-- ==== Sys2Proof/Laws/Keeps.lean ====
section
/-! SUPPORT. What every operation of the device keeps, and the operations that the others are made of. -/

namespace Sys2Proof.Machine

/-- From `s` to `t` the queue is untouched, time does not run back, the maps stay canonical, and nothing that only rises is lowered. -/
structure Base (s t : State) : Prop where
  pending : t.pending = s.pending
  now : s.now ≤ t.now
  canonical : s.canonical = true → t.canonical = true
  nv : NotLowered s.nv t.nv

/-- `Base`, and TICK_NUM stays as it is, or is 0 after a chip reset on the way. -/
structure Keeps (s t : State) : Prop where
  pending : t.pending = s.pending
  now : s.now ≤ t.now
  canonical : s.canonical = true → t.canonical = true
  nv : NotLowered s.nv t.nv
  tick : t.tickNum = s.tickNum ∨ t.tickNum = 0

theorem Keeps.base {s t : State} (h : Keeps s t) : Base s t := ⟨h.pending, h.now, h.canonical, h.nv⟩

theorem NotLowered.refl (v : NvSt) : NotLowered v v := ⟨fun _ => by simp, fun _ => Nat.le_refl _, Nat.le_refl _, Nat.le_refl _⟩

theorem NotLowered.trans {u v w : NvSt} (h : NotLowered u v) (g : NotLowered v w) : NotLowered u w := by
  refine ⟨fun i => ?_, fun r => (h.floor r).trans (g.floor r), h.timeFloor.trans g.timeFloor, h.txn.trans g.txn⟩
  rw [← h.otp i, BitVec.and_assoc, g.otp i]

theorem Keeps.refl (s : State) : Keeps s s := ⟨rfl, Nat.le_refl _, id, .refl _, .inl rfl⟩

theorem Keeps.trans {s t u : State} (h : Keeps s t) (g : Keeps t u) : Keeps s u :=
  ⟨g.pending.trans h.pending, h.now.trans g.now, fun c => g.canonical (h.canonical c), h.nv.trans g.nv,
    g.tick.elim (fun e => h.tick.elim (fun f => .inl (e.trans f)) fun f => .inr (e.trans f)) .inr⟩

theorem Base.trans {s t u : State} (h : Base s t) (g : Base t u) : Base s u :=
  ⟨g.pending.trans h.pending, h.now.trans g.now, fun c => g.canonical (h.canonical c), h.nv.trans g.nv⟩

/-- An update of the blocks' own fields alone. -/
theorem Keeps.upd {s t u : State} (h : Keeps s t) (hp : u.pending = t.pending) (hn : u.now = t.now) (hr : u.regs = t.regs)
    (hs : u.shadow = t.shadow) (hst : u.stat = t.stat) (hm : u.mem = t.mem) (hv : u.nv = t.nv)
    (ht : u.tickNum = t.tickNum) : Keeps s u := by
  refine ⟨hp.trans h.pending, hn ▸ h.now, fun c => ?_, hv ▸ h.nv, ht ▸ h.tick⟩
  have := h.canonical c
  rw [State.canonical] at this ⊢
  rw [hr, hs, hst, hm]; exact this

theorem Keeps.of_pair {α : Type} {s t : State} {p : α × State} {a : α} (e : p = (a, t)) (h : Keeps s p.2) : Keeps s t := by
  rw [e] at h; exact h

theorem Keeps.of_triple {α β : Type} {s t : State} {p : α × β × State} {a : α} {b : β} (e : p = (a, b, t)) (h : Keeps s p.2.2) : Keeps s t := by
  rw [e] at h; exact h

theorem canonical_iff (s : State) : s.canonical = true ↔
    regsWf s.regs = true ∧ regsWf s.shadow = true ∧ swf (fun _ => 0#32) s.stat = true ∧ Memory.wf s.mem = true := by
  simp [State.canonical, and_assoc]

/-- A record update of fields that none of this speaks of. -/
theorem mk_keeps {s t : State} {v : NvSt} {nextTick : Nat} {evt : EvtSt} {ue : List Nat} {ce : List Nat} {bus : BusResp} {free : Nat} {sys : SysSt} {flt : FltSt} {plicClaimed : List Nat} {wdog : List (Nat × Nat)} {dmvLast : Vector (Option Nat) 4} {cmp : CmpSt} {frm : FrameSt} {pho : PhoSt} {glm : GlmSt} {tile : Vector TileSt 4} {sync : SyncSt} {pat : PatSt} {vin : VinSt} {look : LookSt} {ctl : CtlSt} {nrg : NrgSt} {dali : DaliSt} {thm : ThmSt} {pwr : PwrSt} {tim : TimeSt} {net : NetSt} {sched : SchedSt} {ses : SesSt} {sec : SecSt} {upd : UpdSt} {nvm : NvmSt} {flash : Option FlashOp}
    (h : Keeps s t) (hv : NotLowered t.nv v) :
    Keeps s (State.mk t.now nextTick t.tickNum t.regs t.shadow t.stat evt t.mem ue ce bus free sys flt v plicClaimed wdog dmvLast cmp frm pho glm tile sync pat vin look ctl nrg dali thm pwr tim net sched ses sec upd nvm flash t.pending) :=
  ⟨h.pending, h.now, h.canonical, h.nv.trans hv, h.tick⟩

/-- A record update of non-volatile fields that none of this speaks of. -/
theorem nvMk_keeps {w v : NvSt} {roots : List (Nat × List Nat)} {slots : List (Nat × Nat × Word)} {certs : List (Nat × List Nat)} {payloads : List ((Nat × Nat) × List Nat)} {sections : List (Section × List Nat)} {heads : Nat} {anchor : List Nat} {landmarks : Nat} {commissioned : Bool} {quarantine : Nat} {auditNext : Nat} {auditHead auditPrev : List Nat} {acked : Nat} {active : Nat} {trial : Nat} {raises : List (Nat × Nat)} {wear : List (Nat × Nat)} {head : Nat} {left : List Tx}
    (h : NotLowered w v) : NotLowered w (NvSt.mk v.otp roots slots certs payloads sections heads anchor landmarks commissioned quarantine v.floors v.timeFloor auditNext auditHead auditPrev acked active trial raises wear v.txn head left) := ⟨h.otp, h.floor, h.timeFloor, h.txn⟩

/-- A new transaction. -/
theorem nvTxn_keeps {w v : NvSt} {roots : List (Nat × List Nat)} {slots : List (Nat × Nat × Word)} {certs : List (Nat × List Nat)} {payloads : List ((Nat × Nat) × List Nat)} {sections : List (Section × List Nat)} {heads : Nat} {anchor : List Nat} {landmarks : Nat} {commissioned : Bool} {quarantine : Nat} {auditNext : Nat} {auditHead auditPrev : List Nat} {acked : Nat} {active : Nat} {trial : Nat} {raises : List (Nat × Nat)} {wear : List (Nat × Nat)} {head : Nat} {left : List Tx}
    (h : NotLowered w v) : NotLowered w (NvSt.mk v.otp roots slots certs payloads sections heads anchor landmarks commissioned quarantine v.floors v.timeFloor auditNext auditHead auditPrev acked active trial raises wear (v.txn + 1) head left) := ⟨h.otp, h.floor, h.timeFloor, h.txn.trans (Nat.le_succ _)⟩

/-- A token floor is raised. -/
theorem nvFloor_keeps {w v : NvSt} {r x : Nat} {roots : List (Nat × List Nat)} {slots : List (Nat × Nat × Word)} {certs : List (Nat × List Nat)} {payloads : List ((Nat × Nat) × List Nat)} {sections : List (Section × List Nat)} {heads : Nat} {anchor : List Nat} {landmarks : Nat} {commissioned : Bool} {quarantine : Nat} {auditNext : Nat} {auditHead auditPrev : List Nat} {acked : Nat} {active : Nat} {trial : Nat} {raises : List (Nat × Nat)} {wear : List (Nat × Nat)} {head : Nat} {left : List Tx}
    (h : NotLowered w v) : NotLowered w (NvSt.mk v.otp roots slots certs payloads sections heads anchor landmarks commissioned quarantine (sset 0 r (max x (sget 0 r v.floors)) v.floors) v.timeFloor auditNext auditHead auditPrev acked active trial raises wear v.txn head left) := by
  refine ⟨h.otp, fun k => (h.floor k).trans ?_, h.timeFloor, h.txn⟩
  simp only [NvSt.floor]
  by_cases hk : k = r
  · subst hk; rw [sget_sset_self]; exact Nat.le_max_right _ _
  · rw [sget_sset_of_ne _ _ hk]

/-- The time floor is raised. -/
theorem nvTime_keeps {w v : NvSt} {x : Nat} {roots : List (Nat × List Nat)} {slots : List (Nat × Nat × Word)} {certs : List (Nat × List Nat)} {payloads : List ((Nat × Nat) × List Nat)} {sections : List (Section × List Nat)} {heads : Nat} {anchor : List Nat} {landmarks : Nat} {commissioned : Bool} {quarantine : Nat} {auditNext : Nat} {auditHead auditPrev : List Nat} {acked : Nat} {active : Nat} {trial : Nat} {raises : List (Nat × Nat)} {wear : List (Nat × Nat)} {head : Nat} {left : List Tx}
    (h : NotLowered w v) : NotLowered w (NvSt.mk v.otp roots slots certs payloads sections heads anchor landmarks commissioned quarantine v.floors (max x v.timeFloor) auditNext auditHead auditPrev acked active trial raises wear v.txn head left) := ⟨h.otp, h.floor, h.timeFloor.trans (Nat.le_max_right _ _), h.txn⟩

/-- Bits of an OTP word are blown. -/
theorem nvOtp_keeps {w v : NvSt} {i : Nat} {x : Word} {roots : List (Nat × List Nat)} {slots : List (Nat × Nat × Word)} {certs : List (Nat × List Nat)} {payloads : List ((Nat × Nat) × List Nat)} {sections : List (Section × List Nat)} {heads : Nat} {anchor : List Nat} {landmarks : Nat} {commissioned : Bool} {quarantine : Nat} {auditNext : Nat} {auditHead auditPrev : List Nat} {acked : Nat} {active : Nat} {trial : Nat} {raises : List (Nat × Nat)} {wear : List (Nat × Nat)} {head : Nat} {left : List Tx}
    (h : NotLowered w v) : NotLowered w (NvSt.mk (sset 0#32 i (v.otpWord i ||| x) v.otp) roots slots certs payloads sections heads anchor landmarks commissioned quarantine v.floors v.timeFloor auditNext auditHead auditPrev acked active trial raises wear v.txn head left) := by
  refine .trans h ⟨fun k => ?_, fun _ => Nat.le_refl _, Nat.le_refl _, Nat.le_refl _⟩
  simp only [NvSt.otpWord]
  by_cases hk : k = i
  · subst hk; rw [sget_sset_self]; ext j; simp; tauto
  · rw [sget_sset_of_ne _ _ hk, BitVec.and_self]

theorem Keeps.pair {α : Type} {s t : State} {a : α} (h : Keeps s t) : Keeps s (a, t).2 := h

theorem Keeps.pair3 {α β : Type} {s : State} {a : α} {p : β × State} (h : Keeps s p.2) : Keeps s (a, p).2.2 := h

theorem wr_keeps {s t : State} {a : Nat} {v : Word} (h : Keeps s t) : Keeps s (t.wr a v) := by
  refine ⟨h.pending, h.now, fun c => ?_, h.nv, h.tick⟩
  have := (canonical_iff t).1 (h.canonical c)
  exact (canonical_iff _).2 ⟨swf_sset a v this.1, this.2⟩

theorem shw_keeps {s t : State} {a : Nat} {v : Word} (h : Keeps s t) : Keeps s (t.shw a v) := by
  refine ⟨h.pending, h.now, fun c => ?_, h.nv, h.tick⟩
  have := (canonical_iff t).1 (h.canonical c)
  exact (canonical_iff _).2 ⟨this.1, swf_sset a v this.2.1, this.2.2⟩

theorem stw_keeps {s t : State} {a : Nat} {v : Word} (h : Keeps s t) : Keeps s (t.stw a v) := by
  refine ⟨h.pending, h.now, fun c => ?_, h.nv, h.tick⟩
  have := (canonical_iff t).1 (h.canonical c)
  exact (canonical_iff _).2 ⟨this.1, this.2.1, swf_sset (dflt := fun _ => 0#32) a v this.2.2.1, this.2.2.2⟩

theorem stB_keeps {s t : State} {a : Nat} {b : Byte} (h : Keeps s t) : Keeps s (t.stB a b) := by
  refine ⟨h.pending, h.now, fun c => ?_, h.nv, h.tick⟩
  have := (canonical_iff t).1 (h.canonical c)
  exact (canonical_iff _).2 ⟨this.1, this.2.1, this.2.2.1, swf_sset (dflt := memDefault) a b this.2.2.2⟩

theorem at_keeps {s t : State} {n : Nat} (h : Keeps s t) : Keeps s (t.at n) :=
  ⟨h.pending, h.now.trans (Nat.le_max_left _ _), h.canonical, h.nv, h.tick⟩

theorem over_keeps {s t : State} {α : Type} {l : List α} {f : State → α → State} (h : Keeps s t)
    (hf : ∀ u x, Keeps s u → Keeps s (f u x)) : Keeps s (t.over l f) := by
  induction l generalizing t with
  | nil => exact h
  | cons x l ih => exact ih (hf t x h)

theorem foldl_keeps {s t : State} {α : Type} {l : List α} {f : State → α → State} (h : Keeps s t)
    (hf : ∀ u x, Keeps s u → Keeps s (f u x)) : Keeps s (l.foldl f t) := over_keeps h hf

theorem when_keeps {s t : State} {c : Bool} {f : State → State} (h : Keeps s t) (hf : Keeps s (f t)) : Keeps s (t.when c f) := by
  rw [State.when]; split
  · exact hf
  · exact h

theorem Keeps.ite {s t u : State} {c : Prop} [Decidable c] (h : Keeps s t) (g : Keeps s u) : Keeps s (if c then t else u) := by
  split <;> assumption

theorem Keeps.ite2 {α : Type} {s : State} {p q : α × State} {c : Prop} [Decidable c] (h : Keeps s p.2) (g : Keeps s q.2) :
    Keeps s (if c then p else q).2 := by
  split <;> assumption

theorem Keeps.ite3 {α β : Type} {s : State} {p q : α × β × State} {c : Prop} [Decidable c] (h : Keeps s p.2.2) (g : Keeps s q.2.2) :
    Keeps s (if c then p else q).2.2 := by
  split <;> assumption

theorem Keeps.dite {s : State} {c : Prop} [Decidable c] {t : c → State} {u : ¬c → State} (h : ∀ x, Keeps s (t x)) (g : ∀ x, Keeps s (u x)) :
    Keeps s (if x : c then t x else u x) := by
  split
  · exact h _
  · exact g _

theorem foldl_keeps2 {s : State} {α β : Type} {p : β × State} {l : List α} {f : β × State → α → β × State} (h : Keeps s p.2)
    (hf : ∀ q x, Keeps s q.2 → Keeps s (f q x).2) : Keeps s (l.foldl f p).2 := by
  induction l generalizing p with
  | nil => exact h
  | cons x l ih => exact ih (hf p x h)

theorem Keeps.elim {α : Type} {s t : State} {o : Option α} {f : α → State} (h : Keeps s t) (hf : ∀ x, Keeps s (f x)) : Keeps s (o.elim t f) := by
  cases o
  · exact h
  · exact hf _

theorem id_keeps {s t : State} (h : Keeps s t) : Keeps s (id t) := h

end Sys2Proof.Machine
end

● ACTIVITY
Look above for the line containing "ih (hf t x h)". From there to the final line of the entries, repeat every line exactly.

● WRITTEN RESPONSE
  | cons x l ih => exact ih (hf t x h)

theorem foldl_keeps {s t : State} {α : Type} {l : List α} {f : State → α → State} (h : Keeps s t)
    (hf : ∀ u x, Keeps s u → Keeps s (f u x)) : Keeps s (l.foldl f t) := over_keeps h hf

theorem when_keeps {s t : State} {c : Bool} {f : State → State} (h : Keeps s t) (hf : Keeps s (f t)) : Keeps s (t.when c f) := by
  rw [State.when]; split
  · exact hf
  · exact h

theorem Keeps.ite {s t u : State} {c : Prop} [Decidable c] (h : Keeps s t) (g : Keeps s u) : Keeps s (if c then t else u) := by
  split <;> assumption

theorem Keeps.ite2 {α : Type} {s : State} {p q : α × State} {c : Prop} [Decidable c] (h : Keeps s p.2) (g : Keeps s q.2) :
    Keeps s (if c then p else q).2 := by
  split <;> assumption

theorem Keeps.ite3 {α β : Type} {s : State} {p q : α × β × State} {c : Prop} [Decidable c] (h : Keeps s p.2.2) (g : Keeps s q.2.2) :
    Keeps s (if c then p else q).2.2 := by
  split <;> assumption

theorem Keeps.dite {s : State} {c : Prop} [Decidable c] {t : c → State} {u : ¬c → State} (h : ∀ x, Keeps s (t x)) (g : ∀ x, Keeps s (u x)) :
    Keeps s (if x : c then t x else u x) := by
  split
  · exact h _
  · exact g _

theorem foldl_keeps2 {s : State} {α β : Type} {p : β × State} {l : List α} {f : β × State → α → β × State} (h : Keeps s p.2)
    (hf : ∀ q x, Keeps s q.2 → Keeps s (f q x).2) : Keeps s (l.foldl f p).2 := by
  induction l generalizing p with
  | nil => exact h
  | cons x l ih => exact ih (hf p x h)

theorem Keeps.elim {α : Type} {s t : State} {o : Option α} {f : α → State} (h : Keeps s t) (hf : ∀ x, Keeps s (f x)) : Keeps s (o.elim t f) := by
  cases o
  · exact h
  · exact hf _

theorem id_keeps {s t : State} (h : Keeps s t) : Keeps s (id t) := h

end Sys2Proof.Machine
end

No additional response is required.